THE TASK >> When the line containing "namespace Sys2Proof.Machine" appears in the entries below, begin printing there and stop after the line containing "(vset v i x)[j] = if"; print each of those lines exactly and no other line.
Segment Start: INPUT RECORDS
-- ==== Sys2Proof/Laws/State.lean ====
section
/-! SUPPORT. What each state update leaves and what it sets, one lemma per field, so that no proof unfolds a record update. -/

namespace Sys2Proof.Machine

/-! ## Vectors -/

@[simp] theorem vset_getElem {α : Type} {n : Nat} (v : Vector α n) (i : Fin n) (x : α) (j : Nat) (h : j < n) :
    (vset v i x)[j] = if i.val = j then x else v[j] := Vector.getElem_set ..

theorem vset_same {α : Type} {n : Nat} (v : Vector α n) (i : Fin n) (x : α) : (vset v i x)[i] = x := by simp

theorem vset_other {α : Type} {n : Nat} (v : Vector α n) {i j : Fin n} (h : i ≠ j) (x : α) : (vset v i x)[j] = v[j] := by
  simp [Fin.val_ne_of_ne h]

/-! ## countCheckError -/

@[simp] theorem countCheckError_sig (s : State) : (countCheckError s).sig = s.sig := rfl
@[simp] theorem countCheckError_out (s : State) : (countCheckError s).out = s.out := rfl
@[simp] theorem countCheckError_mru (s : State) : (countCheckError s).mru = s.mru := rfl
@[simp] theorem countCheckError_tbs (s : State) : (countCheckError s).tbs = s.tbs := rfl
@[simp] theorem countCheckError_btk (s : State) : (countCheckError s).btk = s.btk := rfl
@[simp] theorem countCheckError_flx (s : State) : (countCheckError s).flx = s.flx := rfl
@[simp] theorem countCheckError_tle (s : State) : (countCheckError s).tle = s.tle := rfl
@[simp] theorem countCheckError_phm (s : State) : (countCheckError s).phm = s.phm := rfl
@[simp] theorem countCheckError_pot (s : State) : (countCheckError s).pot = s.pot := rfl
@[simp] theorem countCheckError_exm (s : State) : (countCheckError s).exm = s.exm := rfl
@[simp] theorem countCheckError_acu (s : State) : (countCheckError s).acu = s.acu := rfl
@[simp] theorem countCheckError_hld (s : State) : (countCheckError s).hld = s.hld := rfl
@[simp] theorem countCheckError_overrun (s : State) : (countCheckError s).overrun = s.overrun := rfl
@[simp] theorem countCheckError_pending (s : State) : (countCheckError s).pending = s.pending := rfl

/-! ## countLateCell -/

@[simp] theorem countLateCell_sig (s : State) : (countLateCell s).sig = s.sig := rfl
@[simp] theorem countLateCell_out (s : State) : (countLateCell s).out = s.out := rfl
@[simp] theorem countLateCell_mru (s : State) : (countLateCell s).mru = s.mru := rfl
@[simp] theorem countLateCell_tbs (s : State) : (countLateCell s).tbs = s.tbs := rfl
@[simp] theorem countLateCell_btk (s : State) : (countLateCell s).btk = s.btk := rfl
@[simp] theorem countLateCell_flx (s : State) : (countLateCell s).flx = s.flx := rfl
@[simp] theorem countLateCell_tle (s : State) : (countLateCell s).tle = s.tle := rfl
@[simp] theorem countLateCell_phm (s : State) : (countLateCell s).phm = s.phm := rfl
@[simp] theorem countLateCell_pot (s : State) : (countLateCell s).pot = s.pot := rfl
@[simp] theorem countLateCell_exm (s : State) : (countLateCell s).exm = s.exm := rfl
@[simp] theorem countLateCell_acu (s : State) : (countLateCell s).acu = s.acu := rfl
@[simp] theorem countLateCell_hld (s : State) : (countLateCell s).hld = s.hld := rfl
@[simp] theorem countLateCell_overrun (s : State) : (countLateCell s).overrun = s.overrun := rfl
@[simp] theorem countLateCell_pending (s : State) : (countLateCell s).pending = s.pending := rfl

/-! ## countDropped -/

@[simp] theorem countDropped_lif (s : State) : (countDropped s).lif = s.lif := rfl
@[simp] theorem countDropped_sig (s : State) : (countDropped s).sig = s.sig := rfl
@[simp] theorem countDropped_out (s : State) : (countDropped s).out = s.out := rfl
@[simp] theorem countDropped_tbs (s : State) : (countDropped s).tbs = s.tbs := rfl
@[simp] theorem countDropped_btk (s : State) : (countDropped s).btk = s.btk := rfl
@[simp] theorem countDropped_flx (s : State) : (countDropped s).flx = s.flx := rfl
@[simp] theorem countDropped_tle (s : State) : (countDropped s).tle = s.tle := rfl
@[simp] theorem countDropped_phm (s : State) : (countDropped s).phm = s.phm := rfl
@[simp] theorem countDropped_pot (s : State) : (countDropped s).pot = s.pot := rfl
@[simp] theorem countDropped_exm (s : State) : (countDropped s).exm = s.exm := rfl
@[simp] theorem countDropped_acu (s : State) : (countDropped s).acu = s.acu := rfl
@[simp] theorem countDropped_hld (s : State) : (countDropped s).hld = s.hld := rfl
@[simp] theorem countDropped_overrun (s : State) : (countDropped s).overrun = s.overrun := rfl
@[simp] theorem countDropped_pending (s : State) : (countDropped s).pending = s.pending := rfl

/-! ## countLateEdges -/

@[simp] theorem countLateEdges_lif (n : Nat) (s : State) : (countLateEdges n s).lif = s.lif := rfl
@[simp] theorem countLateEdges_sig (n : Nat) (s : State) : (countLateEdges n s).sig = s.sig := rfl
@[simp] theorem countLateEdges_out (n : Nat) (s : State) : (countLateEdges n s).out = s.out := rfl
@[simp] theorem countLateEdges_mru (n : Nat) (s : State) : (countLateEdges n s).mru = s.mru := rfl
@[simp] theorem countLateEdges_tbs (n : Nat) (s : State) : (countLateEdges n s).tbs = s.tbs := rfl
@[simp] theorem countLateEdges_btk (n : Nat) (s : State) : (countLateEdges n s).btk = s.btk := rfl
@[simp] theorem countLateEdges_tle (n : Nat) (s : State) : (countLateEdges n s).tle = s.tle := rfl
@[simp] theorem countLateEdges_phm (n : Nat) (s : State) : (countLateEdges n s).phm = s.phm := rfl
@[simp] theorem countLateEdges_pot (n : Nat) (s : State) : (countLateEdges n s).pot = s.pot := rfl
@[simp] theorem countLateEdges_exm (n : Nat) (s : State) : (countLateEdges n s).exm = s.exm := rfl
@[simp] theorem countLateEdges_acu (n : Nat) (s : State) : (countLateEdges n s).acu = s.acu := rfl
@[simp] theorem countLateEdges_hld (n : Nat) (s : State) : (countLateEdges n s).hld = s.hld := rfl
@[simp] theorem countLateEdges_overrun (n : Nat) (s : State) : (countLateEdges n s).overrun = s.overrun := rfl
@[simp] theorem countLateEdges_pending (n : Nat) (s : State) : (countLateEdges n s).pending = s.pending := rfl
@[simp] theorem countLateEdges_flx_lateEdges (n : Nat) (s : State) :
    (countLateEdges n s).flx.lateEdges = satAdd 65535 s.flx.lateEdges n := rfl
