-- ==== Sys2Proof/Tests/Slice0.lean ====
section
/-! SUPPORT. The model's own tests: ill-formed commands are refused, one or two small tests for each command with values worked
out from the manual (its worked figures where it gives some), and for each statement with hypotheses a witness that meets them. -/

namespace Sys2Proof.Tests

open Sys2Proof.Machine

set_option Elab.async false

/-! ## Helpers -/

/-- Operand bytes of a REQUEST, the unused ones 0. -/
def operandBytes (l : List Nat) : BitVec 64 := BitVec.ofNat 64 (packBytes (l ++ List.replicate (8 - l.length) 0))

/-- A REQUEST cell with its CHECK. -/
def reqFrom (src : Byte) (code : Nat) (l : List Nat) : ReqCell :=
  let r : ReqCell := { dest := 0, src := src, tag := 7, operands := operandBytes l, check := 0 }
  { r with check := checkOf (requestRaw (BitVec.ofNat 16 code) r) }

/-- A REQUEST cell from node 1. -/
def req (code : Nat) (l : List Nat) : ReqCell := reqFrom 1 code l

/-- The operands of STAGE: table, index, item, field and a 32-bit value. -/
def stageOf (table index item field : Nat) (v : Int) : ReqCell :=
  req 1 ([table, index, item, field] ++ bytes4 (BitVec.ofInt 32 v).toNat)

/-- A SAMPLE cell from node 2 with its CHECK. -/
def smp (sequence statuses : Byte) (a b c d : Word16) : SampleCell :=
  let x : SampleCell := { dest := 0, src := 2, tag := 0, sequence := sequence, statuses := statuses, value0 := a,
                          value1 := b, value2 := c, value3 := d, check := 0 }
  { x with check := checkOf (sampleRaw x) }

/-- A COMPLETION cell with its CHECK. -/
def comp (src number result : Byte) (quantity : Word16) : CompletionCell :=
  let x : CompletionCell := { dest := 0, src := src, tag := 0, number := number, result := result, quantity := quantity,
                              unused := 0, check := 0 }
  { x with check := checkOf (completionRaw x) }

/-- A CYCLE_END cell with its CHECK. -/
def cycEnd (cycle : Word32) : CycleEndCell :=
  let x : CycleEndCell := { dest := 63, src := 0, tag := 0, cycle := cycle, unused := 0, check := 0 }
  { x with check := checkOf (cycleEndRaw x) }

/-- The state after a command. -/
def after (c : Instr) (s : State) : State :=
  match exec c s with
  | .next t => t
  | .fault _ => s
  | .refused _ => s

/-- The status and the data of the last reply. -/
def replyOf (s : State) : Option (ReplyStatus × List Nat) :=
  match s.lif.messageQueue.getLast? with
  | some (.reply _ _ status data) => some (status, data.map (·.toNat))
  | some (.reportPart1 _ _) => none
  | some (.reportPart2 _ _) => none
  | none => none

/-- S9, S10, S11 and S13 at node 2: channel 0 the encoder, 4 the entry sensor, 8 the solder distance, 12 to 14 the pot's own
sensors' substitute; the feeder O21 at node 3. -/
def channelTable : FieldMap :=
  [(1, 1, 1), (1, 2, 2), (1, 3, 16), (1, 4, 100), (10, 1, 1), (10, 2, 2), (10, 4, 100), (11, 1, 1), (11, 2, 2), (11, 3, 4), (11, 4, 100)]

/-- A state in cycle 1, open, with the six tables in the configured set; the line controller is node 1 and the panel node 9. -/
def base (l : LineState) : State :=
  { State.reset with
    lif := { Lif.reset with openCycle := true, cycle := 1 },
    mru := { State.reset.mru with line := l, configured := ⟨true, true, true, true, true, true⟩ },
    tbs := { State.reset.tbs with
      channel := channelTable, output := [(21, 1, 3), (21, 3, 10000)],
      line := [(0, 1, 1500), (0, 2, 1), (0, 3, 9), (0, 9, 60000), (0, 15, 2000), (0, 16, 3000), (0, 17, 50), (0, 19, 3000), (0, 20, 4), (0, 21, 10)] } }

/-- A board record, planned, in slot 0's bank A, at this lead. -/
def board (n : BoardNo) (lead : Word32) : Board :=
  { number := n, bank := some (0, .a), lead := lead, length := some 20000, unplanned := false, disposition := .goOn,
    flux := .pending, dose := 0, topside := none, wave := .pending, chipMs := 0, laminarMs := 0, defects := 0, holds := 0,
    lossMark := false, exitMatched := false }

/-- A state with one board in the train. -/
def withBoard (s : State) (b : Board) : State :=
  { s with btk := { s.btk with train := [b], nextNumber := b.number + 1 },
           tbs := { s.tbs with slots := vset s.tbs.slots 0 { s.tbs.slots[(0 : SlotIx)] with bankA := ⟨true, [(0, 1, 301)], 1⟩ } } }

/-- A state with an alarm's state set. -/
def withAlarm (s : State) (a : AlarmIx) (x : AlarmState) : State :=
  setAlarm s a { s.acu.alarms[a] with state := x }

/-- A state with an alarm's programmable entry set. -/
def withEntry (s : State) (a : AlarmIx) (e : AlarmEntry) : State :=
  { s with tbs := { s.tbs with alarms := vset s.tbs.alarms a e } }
Segment End: INPUT RECORDS
RESPONSE TO THE EXERCISE >>
namespace Sys2Proof.Machine

/-! ## Vectors -/

@[simp] theorem vset_getElem {α : Type} {n : Nat} (v : Vector α n) (i : Fin n) (x : α) (j : Nat) (h : j < n) :
    (vset v i x)[j] = if i.val = j then x else v[j] := Vector.getElem_set ..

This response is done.